Data to process

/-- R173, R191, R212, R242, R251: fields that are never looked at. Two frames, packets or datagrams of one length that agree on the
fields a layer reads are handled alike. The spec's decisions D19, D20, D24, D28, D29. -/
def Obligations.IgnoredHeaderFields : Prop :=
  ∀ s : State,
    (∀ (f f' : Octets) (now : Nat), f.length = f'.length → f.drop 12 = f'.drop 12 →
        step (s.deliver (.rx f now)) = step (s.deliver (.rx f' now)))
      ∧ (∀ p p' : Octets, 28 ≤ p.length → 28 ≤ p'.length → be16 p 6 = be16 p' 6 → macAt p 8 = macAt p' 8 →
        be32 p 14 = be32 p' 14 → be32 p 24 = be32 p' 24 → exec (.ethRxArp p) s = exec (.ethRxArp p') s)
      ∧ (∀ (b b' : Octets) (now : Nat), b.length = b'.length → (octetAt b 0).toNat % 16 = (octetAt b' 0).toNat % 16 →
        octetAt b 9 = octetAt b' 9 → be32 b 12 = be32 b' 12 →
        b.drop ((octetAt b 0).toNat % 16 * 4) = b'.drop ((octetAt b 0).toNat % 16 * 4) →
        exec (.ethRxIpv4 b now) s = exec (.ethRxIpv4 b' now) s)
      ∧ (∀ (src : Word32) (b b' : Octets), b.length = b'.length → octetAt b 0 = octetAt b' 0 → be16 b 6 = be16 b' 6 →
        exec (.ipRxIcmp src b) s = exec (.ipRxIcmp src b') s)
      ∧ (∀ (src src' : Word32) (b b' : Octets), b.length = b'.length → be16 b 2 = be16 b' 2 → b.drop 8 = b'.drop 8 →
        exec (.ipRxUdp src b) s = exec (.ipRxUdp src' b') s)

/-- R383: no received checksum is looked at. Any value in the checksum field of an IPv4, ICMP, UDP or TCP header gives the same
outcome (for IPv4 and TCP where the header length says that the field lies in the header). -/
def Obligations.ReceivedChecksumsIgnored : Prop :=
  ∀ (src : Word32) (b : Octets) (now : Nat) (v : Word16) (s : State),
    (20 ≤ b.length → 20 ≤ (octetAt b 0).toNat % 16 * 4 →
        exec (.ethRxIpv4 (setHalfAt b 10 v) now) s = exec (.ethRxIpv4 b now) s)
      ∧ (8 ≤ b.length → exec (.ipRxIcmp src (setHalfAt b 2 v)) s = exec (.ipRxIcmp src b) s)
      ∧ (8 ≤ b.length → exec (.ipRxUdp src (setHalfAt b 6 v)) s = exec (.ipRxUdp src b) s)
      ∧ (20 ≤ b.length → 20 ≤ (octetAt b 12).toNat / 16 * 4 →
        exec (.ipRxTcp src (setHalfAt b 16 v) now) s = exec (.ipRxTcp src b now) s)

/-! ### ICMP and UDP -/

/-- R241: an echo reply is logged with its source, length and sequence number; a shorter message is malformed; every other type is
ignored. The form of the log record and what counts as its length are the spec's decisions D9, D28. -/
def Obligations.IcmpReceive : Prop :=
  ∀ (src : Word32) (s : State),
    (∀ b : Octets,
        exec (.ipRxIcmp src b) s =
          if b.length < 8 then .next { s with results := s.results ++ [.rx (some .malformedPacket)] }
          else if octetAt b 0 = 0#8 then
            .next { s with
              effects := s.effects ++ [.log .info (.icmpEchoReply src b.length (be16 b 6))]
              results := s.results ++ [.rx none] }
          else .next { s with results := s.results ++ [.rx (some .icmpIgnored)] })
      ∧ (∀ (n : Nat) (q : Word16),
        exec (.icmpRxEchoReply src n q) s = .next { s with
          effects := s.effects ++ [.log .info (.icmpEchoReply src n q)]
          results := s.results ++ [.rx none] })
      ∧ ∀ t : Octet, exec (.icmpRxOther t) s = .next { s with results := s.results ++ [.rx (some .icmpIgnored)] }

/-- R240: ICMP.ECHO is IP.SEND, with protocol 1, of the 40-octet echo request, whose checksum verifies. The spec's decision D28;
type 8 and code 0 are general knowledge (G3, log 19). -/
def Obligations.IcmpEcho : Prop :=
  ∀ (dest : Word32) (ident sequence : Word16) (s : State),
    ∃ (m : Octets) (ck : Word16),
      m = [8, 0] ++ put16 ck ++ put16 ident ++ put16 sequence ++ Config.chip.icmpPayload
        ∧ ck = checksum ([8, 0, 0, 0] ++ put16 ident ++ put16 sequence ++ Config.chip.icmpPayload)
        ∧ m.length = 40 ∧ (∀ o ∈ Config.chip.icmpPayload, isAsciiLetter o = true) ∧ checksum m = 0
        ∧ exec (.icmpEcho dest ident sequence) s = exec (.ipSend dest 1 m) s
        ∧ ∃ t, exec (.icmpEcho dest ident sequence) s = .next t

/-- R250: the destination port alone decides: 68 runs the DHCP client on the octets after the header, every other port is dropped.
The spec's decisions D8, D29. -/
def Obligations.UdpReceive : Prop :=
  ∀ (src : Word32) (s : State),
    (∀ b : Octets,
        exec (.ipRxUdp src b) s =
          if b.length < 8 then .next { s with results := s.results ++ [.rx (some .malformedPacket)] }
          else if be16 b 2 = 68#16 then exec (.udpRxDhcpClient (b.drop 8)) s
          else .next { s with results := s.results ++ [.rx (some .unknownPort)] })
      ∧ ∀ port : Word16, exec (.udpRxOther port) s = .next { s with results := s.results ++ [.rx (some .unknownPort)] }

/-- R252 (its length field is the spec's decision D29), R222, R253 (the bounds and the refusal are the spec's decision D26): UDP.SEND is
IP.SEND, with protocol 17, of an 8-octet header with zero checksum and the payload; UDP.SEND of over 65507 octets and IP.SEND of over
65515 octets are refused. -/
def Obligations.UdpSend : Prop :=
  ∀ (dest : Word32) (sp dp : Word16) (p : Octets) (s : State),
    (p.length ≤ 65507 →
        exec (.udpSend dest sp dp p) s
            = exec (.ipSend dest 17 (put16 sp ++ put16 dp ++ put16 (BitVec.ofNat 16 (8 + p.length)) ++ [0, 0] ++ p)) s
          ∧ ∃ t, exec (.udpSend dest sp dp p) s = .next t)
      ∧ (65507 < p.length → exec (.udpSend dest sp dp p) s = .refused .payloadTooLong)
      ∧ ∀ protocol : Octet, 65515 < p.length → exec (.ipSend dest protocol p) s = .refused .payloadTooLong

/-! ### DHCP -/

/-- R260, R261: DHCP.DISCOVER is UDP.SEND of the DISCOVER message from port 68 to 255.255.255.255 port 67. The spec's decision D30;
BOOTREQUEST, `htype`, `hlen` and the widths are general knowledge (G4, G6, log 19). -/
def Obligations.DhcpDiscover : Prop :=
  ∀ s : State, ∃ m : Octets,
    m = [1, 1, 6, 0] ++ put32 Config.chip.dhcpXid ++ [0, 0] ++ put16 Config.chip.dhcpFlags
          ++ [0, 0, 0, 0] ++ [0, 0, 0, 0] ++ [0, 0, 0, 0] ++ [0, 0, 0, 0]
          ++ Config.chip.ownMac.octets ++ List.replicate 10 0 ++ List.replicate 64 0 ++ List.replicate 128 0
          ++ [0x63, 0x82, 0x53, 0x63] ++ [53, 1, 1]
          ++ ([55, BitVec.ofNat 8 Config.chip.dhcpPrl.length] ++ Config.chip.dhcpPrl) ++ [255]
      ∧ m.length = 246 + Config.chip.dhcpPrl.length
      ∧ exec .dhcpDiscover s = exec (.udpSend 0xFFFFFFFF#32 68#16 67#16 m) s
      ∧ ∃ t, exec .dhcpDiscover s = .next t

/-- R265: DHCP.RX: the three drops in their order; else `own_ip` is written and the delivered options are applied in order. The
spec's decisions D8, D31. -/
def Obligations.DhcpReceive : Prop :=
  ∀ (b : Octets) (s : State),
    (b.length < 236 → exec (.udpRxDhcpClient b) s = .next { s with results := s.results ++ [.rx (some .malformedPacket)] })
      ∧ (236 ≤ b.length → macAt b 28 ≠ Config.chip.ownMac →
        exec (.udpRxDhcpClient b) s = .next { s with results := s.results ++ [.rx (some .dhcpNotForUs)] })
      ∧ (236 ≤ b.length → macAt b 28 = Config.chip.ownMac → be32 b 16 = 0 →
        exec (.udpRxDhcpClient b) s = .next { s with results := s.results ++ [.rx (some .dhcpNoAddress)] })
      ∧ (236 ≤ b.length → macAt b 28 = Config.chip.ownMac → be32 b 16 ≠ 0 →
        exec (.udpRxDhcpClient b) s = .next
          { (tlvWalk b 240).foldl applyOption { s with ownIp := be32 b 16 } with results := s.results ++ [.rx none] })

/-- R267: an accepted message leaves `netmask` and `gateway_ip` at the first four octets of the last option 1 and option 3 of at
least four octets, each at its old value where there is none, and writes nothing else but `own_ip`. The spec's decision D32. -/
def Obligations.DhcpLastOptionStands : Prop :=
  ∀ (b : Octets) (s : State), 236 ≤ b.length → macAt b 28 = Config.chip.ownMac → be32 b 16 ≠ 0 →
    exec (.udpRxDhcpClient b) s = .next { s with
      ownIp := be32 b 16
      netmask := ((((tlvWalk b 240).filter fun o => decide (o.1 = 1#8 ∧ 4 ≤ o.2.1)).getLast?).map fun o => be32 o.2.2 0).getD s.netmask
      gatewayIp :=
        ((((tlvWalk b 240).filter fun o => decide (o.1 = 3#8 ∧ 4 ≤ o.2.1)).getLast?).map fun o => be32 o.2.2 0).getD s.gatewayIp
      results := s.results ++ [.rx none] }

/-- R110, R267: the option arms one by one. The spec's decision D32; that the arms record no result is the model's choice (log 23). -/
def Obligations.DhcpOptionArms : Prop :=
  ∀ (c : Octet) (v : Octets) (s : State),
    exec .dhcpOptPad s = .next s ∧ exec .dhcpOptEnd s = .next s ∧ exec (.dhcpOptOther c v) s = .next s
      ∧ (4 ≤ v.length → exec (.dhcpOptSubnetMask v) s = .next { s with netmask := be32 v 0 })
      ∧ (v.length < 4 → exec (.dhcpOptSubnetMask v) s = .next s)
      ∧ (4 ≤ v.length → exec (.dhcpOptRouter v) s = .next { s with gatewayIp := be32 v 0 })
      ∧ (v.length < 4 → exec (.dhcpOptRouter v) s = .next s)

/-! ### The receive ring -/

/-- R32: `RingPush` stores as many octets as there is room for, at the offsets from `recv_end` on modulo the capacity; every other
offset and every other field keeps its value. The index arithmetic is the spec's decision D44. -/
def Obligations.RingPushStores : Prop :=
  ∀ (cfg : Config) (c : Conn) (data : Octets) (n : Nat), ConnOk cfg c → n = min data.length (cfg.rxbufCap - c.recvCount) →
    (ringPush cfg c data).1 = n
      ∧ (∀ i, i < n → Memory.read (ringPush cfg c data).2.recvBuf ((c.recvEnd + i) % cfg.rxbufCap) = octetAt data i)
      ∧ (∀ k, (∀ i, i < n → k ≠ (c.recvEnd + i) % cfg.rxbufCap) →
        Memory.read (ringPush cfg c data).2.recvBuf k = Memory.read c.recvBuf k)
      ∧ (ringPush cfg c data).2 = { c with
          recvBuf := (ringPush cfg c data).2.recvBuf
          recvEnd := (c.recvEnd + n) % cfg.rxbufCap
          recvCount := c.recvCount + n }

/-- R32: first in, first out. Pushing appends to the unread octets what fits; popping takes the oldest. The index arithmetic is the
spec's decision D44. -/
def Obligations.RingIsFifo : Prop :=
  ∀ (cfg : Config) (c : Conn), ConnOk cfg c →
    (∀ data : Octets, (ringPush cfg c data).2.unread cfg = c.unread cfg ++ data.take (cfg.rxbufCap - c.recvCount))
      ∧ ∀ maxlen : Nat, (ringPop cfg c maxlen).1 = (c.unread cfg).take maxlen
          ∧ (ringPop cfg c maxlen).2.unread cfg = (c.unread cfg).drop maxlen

Activity
Gather every line from the entries above where the word "dhcpPrl" appears, and copy them.

Answer to this task
          ++ ([55, BitVec.ofNat 8 Config.chip.dhcpPrl.length] ++ Config.chip.dhcpPrl) ++ [255]
      ∧ m.length = 246 + Config.chip.dhcpPrl.length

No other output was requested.